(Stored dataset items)
────────────────────────────────────────

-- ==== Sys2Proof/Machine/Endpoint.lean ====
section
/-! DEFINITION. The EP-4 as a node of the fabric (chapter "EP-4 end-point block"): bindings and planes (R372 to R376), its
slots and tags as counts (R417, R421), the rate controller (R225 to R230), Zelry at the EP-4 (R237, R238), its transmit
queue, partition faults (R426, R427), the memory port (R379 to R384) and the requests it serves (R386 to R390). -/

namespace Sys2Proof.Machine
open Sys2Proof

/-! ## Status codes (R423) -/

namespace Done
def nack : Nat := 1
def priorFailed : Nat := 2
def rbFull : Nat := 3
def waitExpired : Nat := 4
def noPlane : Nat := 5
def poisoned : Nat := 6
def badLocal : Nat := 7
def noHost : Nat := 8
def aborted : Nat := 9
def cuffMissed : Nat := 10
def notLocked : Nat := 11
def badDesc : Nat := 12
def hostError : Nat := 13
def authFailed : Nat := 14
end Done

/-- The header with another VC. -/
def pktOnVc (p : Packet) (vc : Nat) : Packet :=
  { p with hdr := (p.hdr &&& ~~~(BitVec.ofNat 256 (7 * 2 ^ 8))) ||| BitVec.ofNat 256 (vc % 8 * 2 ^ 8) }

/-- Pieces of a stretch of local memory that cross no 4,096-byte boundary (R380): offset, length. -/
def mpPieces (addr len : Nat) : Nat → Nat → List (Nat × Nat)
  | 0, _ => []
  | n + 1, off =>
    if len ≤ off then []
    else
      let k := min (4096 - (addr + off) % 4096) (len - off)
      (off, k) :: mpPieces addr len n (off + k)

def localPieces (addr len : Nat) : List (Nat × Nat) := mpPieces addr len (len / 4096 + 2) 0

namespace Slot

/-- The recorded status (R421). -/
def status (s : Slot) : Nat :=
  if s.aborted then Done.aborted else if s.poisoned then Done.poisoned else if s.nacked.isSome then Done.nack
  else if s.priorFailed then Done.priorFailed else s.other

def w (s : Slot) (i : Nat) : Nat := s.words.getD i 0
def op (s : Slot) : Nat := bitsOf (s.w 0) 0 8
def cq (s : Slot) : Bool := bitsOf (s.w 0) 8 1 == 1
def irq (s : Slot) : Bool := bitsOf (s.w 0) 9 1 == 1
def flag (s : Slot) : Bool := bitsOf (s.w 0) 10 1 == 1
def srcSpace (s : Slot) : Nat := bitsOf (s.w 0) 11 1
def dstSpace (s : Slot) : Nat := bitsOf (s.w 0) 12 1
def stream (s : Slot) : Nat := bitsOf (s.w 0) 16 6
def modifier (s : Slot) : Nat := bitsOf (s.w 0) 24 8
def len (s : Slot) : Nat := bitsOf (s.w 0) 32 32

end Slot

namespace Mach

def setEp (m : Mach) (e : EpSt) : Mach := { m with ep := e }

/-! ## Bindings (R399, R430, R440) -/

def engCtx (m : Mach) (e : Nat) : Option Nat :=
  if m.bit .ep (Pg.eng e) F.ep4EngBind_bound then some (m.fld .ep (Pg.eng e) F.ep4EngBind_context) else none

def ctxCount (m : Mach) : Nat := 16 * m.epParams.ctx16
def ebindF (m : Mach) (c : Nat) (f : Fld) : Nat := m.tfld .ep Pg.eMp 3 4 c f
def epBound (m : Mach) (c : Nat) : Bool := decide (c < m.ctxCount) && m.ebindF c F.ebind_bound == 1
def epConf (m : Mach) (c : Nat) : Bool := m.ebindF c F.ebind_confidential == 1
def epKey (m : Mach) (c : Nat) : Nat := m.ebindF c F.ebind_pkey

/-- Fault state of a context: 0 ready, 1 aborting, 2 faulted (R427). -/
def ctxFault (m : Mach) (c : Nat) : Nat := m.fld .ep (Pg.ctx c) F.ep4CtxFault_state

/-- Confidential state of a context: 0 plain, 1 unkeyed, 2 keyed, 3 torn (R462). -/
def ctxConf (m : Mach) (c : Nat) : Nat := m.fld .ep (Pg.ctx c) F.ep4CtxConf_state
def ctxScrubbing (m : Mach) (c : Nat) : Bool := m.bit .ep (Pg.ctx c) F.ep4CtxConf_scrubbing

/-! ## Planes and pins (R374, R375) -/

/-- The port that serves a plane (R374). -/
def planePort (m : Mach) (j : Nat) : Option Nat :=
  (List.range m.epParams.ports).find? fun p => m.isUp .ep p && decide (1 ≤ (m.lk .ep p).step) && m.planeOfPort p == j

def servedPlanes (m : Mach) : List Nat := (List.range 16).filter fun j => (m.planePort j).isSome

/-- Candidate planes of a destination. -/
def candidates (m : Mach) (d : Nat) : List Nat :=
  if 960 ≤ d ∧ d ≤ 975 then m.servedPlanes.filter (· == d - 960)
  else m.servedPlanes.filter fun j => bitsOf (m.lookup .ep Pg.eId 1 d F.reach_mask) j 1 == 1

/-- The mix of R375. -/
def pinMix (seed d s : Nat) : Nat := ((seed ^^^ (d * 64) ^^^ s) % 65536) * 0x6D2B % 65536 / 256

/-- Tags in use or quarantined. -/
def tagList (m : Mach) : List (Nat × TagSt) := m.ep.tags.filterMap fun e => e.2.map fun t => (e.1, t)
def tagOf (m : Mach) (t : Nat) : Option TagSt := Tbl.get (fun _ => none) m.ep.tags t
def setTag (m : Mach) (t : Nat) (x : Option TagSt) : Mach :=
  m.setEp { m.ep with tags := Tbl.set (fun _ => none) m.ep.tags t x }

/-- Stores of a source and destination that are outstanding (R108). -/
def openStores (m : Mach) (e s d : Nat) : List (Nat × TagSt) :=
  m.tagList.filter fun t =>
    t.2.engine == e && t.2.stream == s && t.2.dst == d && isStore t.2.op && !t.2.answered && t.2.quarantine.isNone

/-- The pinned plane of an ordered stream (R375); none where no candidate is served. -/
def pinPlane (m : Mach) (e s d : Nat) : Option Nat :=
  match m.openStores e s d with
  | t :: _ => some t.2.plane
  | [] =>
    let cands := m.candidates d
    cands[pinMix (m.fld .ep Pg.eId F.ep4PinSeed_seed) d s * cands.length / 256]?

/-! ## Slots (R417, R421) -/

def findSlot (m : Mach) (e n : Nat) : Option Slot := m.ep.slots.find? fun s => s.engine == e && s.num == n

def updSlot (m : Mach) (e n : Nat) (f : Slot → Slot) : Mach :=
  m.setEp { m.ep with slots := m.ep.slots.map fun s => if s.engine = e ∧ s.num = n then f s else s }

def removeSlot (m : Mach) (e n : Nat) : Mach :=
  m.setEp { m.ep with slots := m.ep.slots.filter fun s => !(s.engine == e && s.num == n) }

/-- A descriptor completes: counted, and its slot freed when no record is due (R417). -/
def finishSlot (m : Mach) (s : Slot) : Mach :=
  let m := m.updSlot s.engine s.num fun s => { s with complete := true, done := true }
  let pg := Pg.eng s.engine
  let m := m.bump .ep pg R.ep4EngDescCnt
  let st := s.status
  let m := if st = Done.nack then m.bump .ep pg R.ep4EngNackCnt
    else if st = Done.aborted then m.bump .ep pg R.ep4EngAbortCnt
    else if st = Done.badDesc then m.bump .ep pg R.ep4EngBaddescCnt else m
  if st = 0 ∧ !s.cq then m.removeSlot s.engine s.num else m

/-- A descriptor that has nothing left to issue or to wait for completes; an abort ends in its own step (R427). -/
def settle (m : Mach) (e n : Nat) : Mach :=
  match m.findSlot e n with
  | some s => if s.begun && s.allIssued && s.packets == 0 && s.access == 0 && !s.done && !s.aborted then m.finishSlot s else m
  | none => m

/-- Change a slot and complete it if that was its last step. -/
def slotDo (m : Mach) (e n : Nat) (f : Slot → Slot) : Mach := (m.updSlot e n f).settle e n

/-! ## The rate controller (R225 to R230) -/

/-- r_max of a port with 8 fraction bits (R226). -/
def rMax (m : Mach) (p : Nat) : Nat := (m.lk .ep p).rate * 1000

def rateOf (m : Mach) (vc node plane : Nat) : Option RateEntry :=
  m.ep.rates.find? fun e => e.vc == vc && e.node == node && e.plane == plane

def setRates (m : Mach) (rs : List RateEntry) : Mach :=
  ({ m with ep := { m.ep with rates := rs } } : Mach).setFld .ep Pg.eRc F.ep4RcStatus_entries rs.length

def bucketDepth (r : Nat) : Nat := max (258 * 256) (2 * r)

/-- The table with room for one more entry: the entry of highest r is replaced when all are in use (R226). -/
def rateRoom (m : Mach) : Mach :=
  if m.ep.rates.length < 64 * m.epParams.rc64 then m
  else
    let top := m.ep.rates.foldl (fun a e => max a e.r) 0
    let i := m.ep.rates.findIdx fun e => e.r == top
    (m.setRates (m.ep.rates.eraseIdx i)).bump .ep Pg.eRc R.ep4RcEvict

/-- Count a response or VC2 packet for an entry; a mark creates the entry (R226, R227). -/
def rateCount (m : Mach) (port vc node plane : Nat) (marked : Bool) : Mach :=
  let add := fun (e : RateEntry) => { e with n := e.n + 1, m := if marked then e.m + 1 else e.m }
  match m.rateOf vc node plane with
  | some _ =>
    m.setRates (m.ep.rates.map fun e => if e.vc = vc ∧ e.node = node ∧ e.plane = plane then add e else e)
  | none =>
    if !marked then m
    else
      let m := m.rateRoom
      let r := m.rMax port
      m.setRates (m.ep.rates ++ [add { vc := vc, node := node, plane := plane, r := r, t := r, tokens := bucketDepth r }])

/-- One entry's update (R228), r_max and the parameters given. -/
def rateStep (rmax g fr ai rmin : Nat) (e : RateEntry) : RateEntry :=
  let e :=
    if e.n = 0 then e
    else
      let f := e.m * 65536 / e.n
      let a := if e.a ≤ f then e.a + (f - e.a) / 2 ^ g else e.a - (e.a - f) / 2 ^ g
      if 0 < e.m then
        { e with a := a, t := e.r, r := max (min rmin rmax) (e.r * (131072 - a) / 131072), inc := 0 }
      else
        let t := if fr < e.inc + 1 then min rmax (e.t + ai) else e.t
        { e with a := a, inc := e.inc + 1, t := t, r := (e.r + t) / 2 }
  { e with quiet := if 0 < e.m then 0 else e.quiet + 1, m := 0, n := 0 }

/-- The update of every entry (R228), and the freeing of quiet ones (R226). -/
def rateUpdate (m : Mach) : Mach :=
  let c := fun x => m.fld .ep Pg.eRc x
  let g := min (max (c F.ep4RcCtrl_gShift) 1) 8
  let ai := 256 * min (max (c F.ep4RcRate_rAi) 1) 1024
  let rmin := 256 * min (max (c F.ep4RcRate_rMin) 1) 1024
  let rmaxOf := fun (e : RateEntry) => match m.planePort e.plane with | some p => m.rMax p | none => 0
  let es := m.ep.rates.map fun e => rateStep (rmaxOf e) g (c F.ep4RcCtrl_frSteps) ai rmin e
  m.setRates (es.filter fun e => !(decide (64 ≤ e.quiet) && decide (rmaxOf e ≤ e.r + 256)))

────────────────────────────────────────

_EXERCISE PROMPT_: Keeping every character as it is, restate the lines above that run from the line with "let add := fun" through the line with "let f := e.m * 65536 / e.n", both included, and nothing else.

_RESPONSE AREA_:
  let add := fun (e : RateEntry) => { e with n := e.n + 1, m := if marked then e.m + 1 else e.m }
  match m.rateOf vc node plane with
  | some _ =>
    m.setRates (m.ep.rates.map fun e => if e.vc = vc ∧ e.node = node ∧ e.plane = plane then add e else e)
  | none =>
    if !marked then m
    else
      let m := m.rateRoom
      let r := m.rMax port
      m.setRates (m.ep.rates ++ [add { vc := vc, node := node, plane := plane, r := r, t := r, tokens := bucketDepth r }])

/-- One entry's update (R228), r_max and the parameters given. -/
def rateStep (rmax g fr ai rmin : Nat) (e : RateEntry) : RateEntry :=
  let e :=
    if e.n = 0 then e
    else
      let f := e.m * 65536 / e.n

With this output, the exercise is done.